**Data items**
* * * * * * * * *

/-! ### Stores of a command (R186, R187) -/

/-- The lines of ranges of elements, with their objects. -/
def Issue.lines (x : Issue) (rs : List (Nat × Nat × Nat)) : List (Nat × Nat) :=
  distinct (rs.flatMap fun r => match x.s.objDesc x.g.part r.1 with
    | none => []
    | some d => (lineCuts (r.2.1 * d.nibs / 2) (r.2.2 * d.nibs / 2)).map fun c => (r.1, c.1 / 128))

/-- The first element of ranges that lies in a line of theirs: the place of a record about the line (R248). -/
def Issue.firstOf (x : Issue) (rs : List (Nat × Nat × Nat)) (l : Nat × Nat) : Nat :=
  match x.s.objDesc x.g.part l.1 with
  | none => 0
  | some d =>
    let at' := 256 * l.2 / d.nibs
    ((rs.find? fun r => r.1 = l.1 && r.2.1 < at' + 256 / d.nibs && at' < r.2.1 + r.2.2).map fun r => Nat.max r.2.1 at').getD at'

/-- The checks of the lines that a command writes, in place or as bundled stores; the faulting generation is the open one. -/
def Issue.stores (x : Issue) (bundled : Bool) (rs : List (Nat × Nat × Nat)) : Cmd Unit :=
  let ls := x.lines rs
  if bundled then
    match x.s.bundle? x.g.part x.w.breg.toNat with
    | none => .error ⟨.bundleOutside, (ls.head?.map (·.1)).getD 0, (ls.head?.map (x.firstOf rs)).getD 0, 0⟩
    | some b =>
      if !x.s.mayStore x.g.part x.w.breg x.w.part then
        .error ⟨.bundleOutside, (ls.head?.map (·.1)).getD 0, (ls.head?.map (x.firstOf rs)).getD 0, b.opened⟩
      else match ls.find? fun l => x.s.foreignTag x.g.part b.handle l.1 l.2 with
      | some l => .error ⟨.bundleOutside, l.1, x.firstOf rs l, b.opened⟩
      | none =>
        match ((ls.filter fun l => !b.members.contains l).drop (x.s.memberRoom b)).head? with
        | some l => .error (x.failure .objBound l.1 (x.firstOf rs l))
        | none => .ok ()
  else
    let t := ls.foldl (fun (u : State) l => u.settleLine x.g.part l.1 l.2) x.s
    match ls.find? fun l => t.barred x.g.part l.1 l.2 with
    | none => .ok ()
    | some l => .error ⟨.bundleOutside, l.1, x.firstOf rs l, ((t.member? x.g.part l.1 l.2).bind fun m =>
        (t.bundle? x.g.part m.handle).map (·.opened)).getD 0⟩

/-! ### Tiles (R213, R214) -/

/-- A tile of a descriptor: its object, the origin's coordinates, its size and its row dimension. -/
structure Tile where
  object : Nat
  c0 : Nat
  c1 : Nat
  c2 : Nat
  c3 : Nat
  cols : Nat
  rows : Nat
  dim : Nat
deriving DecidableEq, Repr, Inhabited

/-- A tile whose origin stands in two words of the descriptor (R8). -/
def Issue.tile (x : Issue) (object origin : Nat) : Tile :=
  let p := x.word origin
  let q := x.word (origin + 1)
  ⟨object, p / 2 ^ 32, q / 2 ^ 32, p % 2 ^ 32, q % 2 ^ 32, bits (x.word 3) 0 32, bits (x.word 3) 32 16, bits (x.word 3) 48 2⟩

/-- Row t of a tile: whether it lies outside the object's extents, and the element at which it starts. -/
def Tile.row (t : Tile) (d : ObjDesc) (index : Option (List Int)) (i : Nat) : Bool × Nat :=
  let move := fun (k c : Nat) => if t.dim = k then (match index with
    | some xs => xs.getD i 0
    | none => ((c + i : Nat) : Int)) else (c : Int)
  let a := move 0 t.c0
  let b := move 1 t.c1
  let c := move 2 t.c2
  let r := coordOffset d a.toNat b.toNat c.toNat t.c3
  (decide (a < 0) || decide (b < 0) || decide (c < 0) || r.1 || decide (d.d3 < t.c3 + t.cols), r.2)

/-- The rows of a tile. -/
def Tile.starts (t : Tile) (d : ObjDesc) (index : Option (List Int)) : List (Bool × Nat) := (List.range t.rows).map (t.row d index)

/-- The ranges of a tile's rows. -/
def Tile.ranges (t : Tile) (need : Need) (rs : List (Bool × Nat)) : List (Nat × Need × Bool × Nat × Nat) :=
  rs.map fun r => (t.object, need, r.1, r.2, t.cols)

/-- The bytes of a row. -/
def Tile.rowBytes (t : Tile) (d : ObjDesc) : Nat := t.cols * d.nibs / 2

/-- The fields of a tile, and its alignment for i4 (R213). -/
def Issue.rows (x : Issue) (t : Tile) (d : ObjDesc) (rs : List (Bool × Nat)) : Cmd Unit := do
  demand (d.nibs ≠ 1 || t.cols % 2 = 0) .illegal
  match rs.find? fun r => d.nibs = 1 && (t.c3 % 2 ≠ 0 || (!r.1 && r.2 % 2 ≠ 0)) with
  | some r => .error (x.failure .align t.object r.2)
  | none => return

* * * * * * * * *

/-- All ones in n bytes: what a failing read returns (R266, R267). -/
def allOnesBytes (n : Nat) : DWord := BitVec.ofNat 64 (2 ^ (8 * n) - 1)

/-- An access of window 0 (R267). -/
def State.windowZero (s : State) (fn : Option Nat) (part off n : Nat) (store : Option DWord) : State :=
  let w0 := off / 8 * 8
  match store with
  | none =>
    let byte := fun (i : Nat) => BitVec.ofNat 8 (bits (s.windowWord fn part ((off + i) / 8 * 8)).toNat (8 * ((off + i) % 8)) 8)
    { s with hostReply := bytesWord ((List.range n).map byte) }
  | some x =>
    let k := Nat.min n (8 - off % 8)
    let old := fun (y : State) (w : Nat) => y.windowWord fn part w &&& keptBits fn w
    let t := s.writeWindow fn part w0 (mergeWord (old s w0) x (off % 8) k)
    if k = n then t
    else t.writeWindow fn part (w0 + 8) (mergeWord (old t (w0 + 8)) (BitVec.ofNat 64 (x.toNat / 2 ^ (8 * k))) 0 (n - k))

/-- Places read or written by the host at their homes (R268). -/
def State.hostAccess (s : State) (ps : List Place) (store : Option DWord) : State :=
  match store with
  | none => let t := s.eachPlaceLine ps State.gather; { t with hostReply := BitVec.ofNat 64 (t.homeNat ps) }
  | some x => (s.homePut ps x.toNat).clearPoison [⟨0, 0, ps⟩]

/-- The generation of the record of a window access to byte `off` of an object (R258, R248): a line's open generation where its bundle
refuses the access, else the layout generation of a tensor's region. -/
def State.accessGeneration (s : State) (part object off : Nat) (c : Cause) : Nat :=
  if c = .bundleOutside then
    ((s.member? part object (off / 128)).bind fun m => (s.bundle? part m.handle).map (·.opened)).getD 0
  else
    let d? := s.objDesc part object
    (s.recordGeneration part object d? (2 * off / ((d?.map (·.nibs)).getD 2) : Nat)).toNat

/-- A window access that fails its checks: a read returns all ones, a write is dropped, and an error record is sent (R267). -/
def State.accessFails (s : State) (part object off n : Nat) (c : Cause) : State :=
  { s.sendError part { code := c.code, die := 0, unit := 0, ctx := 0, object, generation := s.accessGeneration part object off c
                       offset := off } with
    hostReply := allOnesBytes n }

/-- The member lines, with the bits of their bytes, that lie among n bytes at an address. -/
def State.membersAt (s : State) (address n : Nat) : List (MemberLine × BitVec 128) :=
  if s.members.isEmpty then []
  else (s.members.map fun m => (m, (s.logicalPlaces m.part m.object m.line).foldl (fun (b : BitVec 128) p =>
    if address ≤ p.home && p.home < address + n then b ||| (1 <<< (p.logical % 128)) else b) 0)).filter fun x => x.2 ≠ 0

* * * * * * * * *

**TASK GOAL**
Report only the number of lines above that contain "allOnesBytes".

**SOLUTION TO THIS PROBLEM**
2